Entre segunda e sexta-feira, a diversidade estética continua a marcar presença. Destaque para o Lisbon Underground Music Ensemble (LUME), que interpreta novo repertório. Para o grupo pan-europeu The Sleep Of Reason Produces Monsters (TSORPM), onde brilham o trompetista italiano Gabriele Mitelli, a saxofonista dinamarquesa Mette Rasmussen, a turntablist britânica Mariam Rezaei e o baterista austríaco Lucas König, mestres da livre improvisação habitada pela manipulação eletrónica. E ainda a canadiana Anna Webber, uma das mais reconhecidas saxofonistas da atualidade, baseada em Nova Iorque. A também compositora apresenta-se em Lisboa com o projeto Shimmer Wince, em quinteto – Adam O’Farrill, trompete, Mariel Roberts, violoncelo, Elias Stemeseder, sintetizador, e Lesley Mo, bateria.

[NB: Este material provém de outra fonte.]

/-! ### A live chain (R86, R89, R100) -/

theorem quiet_chargeNotice (p : PortId) (k : ModulePos) (a b : ModuleRecord) (s : State) :
    Quiet s (chargeNotice p k a b s).1 := by
  unfold chargeNotice
  split
  · exact quiet_moduleNotice p k _ _ s
  · split
    · exact quiet_moduleNotice p k _ _ s
    · exact Quiet.refl s

theorem atPort_chargeFailure (p : PortId) (k : ModulePos) (o : TransactionOutcome) {endTry : State → State}
    (he : ∀ s, AtPort p s (endTry s)) (s : State) : AtPort p s (chargeFailure p k o endTry s) := by
  unfold chargeFailure
  split
  · exact he s
  · rename_i r h
    dsimp only
    generalize chargedRecord (s.chain p).threshold o r = r1
    have h1 := atPort_setModule s p k r1
    generalize s.setModule p k r1 = s1 at h1 ⊢
    have h2 : AtPort p s
        (if r.state = .ready ∧ (r1.state = .absent && r.state ≠ .absent : Bool) then staleServed p k s1 else s1) := by
      split
      · exact h1.trans ((calm_staleServed p k _).atPort p)
      · exact h1
    exact ((h2.trans (he _)).trans ((quiet_chargeNotice p k r r1 _).toCalm.atPort p)).trans
      (atPort_afterAbsence p _ _ _)

theorem atPort_storeSample (p : PortId) (k : ModulePos) (x : Sample) (s : State) :
    AtPort p s (storeSample p k x s) := by
  unfold storeSample
  split
  · exact AtPort.refl p s
  · exact (atPort_setModule s p k _).trans ((calm_channelSample _ _ _ _).atPort p)

theorem atPort_takePollSample (p : PortId) (k : ModulePos) (stamp : Word) (vs : List Half) (s : State) :
    AtPort p s (takePollSample p k stamp vs s) := by
  unfold takePollSample
  split
  · exact atPort_storeSample p k _ s
  · exact AtPort.refl p s

theorem atPort_pollAnswer (p : PortId) (k : ModulePos) (stamp : Word) (vs : List Half) (b : Bool) (s : State) :
    AtPort p s (pollAnswer p k stamp vs b s) := by
  unfold pollAnswer
  split
  · exact AtPort.refl p s
  · rename_i r h
    dsimp only
    generalize chargedRecord (s.chain p).threshold .success r = r1
    have h1 := atPort_setModule s p k r1
    generalize s.setModule p k r1 = s1 at h1 ⊢
    split
    · exact (h1.trans (atPort_takePollSample p k _ _ _)).trans (atPort_restartChain p _ _ _)
    · have h2 := h1.trans ((quiet_chargeNotice p k r r1 s1).toCalm.atPort p)
      exact (h2.trans (atPort_moduleReport p p _ _)).trans (atPort_takePollSample p k _ _ _)

theorem atPort_pollOutcome (p : PortId) (k : ModulePos) (x : Result) (s : State) :
    AtPort p s (pollOutcome p k x s) := by
  unfold pollOutcome
  split
  · exact atPort_pollAnswer p k _ _ _ s
  · exact AtPort.refl p s
  · exact atPort_chargeFailure p k _ (AtPort.refl p) s

theorem atPort_endHead (p : PortId) (op : PageOp) (x : OpEnd) (s : State) : AtPort p s (endHead p op x s) := by
  unfold endHead
  dsimp only
  split
  · exact (atPort_modChain s p _).trans (atPort_post p _ _ _ _)
  · exact (atPort_modChain s p _).trans ((calm_copyWriteEnded _ _).atPort p)
  · exact atPort_modChain s p _

theorem atPort_writeSucceeded (p : PortId) (k : ModulePos) (page : Page) (bytes : PageBytes) (b : ModuleRecord)
    (s : State) : AtPort p s (writeSucceeded p k page bytes b s).1 := by
  unfold writeSucceeded
  split
  · exact AtPort.refl p s
  · dsimp only
    split
    · exact (atPort_setModule s p k _).trans (atPort_enterSettling p k _ _)
    · exact (atPort_setModule s p k _).trans ((quiet_chargeNotice p k _ _ _).toCalm.atPort p)

theorem atPort_opSucceeded (p : PortId) (op : PageOp) (a : Answer) (s : State) :
    AtPort p s (opSucceeded p op a s) := by
  unfold opSucceeded
  split
  · exact AtPort.refl p s
  · rename_i r h
    dsimp only
    generalize chargedRecord (s.chain p).threshold .success r = r1
    have h1 := atPort_setModule s p op.pos r1
    generalize s.setModule p op.pos r1 = s1 at h1 ⊢
    split
    · exact ((h1.trans (atPort_writeSucceeded p _ _ _ r s1)).trans (atPort_endHead p op _ _)).trans
        (atPort_moduleReport p p _ _)
    · exact (((h1.trans (atPort_storePage p _ _ _ s1)).trans ((quiet_chargeNotice p _ _ _ _).toCalm.atPort p)).trans
        (atPort_endHead p op _ _)).trans (atPort_moduleReport p p _ _)
    · exact h1

theorem atPort_opTryFailed (p : PortId) (op : PageOp) (s : State) : AtPort p s (opTryFailed p op s) := by
  unfold opTryFailed
  split
  · exact atPort_endHead p op _ s
  · exact atPort_modChain s p _

theorem atPort_opOutcome (p : PortId) (x : Result) (s : State) : AtPort p s (opOutcome p x s) := by
  unfold opOutcome
  split
  · exact AtPort.refl p s
  · split
    · exact atPort_opSucceeded p _ _ s
    · exact atPort_chargeFailure p _ _ (atPort_opTryFailed p _) s

/-! ### Wires handed out (R85, R87) -/

theorem atPort_handOut (p : PortId) (s : State) : AtPort p s (handOut p s) := by
  unfold handOut
  dsimp only
  split
  · exact atPort_modChain s p _
  · split
    · exact atPort_setChain s p _
    · split
      · exact atPort_sendCall p _ s
      · exact atPort_endHead p _ _ s
    · exact AtPort.refl p s

/-- A wire that is busy, or whose chain is not live. -/
def Chain.heldBack (c : Chain) : Bool := c.inFlight.isSome || !c.live

theorem Chain.heldBack_queues {c d : Chain} (h : QueuesOnly c d) : d.heldBack = c.heldBack := by
  rw [h]; rfl

theorem Chain.wants_heldBack {c : Chain} (h : c.heldBack = true) : c.wants = false := by
  unfold Chain.heldBack at h
  unfold Chain.wants
  cases hl : c.live <;> cases hi : c.inFlight <;> simp_all

theorem steady_settleWires (n : Nat) : ∀ s : State, Steady s (settleWires n s) := by
  induction n with
  | zero => intro s; exact Steady.refl s
  | succ n ih =>
    intro s
    unfold settleWires
    split
    · exact Steady.refl s
    · exact (atPort_handOut _ s).toSteady.trans (ih _)

/-- R87: a chain whose wire is busy, or that is not live, keeps all but its queues while the wires are handed out. -/
theorem settleWires_heldBack (n : Nat) : ∀ {s : State} {p : PortId} (_ : (s.chain p).heldBack = true),
    QueuesOnly (s.chain p) ((settleWires n s).chain p) := by
  induction n with
  | zero => intro s p _; exact QueuesOnly.refl _
  | succ n ih =>
    intro s p h
    unfold settleWires
    split
    · exact QueuesOnly.refl _
    · rename_i q e
      have w := List.find?_some e
      have ne : p ≠ q := by
        rintro rfl
        rw [Chain.wants_heldBack h] at w
        cases w
      have k := (atPort_handOut q s).others p ne
      exact QueuesOnly.trans k (ih (by rw [Chain.heldBack_queues k]; exact h))

/-- R87: the wires handed out after an event at a chain are steady. -/
theorem steady_handOutFrom (p : PortId) (s : State) : Steady s (handOutFrom p s) := by
  unfold handOutFrom
  split
  · exact (atPort_handOut p s).toSteady.trans (steady_settleWires 256 _)
  · exact steady_settleWires 256 s

/-- R87: a chain whose wire is busy, or that is not live, after an event at chain `p`. -/
theorem handOutFrom_heldBack {s : State} {p q : PortId} (h : (s.chain q).heldBack = true) :
    QueuesOnly (s.chain q) ((handOutFrom p s).chain q) := by
  unfold handOutFrom
  split
  · rename_i w
    have ne : q ≠ p := by
      rintro rfl
      rw [Chain.wants_heldBack h] at w
      cases w
    have k := (atPort_handOut p s).others q ne
    exact QueuesOnly.trans k (settleWires_heldBack 256 (by rw [Chain.heldBack_queues k]; exact h))
  · exact settleWires_heldBack 256 h

/-- R87: nothing is handed out while no chain wants its wire. -/
theorem settleWires_none {s : State} (h : ∀ p, (s.chain p).wants = false) (n : Nat) : settleWires n s = s := by
  cases n with
  | zero => rfl
  | succ n =>
    unfold settleWires
    have : (allPorts.find? fun p => Chain.wants (s.chain p)) = none := by
      rw [List.find?_eq_none]; intro p _; rw [h p]; decide
    rw [this]

theorem handOutFrom_none {s : State} (h : ∀ p, (s.chain p).wants = false) (p : PortId) : handOutFrom p s = s := by
  unfold handOutFrom
  rw [if_neg (by rw [h p]; decide)]
  exact settleWires_none h 256

/-- R87: one wire handed out, after which none wants its own. -/
theorem handOutFrom_one {s : State} {p : PortId} (w : (s.chain p).wants = true)
    (h : ∀ q, ((handOut p s).chain q).wants = false) : handOutFrom p s = handOut p s := by
  unfold handOutFrom
  rw [if_pos w]
  exact settleWires_none h 256

/-! ### Transactions, timers and requests -/

theorem atPort_takeSwap (p : PortId) (call : Call) (x : Result) (s : State) : AtPort p s (takeSwap p call x s) := by
  unfold takeSwap
  split
  · split
    · exact AtPort.refl p s
    · exact atPort_swapWire p s
  · exact AtPort.refl p s
  · exact AtPort.refl p s

theorem atPort_takeOutcome (p : PortId) (call : Call) (e : Ears) (s : State) :
    AtPort p s (takeOutcome p call e s) := by
  unfold takeOutcome
  dsimp only
  have h1 := atPort_modChain s p fun c => { c with inFlight := none }
  generalize (s.modChain p fun c => { c with inFlight := none }) = s1 at h1 ⊢
  have h2 := h1.trans (atPort_takeSwap p call (resultOf (s.chain p) e) s1)
  generalize takeSwap p call (resultOf (s.chain p) e) s1 = s2 at h2 ⊢
  split
  · split
    · exact h1.trans (atPort_probeOutcome p e s1)
    · exact h1.trans (atPort_trainOutcome p e s1)
  · exact h2.trans (atPort_rollcallOutcome p _ _ s2)
  · exact h2.trans (atPort_pollOutcome p _ _ s2)
  · split
    · exact h2.trans (atPort_configOutcome p _ _ s2)
    · exact h2.trans (atPort_opOutcome p _ s2)
  · split
    · exact h2.trans (atPort_configOutcome p _ _ s2)
    · exact h2.trans (atPort_opOutcome p _ s2)
  · exact AtPort.refl p s
  · exact AtPort.refl p s

theorem steady_answersHeard (p : PortId) (x : Bool) (a b : WireAnswer) (s : State) :
    Steady s (answersHeard p x a b s) := by
  unfold answersHeard
  dsimp only
  split
  · exact Steady.refl s
  · exact Steady.refl s
  · exact Steady.refl s
  · split
    · exact (atPort_takeOutcome p _ _ s).toSteady.trans (steady_handOutFrom p _)
    · exact Steady.refl s

theorem steady_callSent (p : PortId) (s : State) : Steady s (callSent p s) := by
  unfold callSent
  split
  · exact (atPort_modChain s p _).toSteady
  · exact (atPort_modChain s p _).toSteady.trans (steady_handOutFrom p _)
  · exact Steady.refl s

theorem steady_restExpiry (p : PortId) (s : State) : Steady s (restExpiry p s) := by
  unfold restExpiry; split
  · exact (atPort_beginTrain p s).toSteady
  · exact Steady.refl s

theorem steady_trainRetry (p : PortId) (s : State) : Steady s (trainRetry p s) := by
  unfold trainRetry; dsimp only; split
  · exact (atPort_modChain s p _).toSteady
  · exact Steady.refl s

theorem steady_probeExpiry (p : PortId) (s : State) : Steady s (probeExpiry p s) := by
  unfold probeExpiry; dsimp only; split
  · exact (atPort_setChain s p _).toSteady
  · exact Steady.refl s

theorem steady_faultRetry (p : PortId) (s : State) : Steady s (faultRetry p s) := by
  unfold faultRetry; split
  · exact (atPort_enterBringUp p _ _ s).toSteady.trans (steady_handOutFrom p _)
  · exact Steady.refl s

theorem steady_syncExpiry (p : PortId) (s : State) : Steady s (syncExpiry p s) := by
  unfold syncExpiry; dsimp only; split
  · exact (atPort_setChain s p _).toSteady.trans (steady_handOutFrom p _)
  · exact Steady.refl s

theorem steady_settleExpiry (p : PortId) (k : ModulePos) (s : State) : Steady s (settleExpiry p k s) := by
  unfold settleExpiry
  split
  · exact Steady.refl s
  · split
    · have h := atPort_changeModule p k .settled readyRecord s
      generalize changeModule p k .settled readyRecord s = s1 at h ⊢
      exact (h.trans (atPort_moduleReport p p _ s1)).toSteady.trans (steady_handOutFrom p _)
    · exact Steady.refl s

theorem steady_missesAbsent (p : PortId) (k : ModulePos) (s : State) : Steady s (missesAbsent p k s) := by
  unfold missesAbsent
  split
  · exact Steady.refl s
  · split
    · have h := atPort_changeModule p k .misses (fun x => absentRecord { x with misses := 4 }) s
      generalize changeModule p k .misses (fun x => absentRecord { x with misses := 4 }) s = s1 at h ⊢
      exact (h.trans (atPort_afterAbsence p true [k] s1)).toSteady.trans (steady_handOutFrom p _)
    · exact Steady.refl s

theorem atPort_restartAbort (p : PortId) (s : State) :
    AtPort p s ((abortWork p s).modChain p fun c => { c with faultCount := 0 }) :=
  (atPort_abortWork p s).trans (atPort_modChain _ p _)

theorem steady_chainRestart (port : Nat) (o : Coded RestartOption) (s : State) :
    Steady s (chainRestart port o s).1 := by
  unfold chainRestart
  split
  · rename_i p _ _
    have h := atPort_restartAbort p s
    dsimp only
    generalize ((abortWork p s).modChain p fun c => { c with faultCount := 0 }) = s1 at h ⊢
    exact (h.trans (atPort_enterBringUp p .request [] s1)).toSteady.trans (steady_handOutFrom p _)
  · rename_i p _ _
    split
    · exact Steady.refl s
    · have h := atPort_restartAbort p s
      dsimp only
      generalize ((abortWork p s).modChain p fun c => { c with faultCount := 0 }) = s1 at h ⊢
      exact (h.trans (atPort_enterOff p s1)).toSteady.trans (steady_handOutFrom p _)
  · exact Steady.refl s

theorem steady_chainSet (port : Nat) (f : ChainSetFields) (s : State) : Steady s (chainSet port f s).1 := by
  unfold chainSet
  split
  · exact Steady.refl s
  · split
    · exact Steady.refl s
    · exact (atPort_setChain s _ _).toSteady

O segundo fim de semana traz o pianista britânico Pat Thomas em solo, o novo projeto percussivo de Tomas Fujiwara, Dream Up, o Chicago Underground Duo de Rob Mazurek e Chad Taylor, e, a encerrar o festival, o grupo SML da baixista elétrica australiana Anna Butterss, radicada em Los Angeles, numa proposta de eletrojazz que a organização situa na continuidade estética aberta por Miles Davis há mais de 50 anos.
A 42ª edição do Jazz em Agosto acontece nos 70 anos da Fundação Calouste Gulbenkian. Um número redondo que importa celebrar e que traz histórias dentro. Pretexto para falar nos primórdios do festival, que começou por ser uma série de concertos nas noites de quarta-feira.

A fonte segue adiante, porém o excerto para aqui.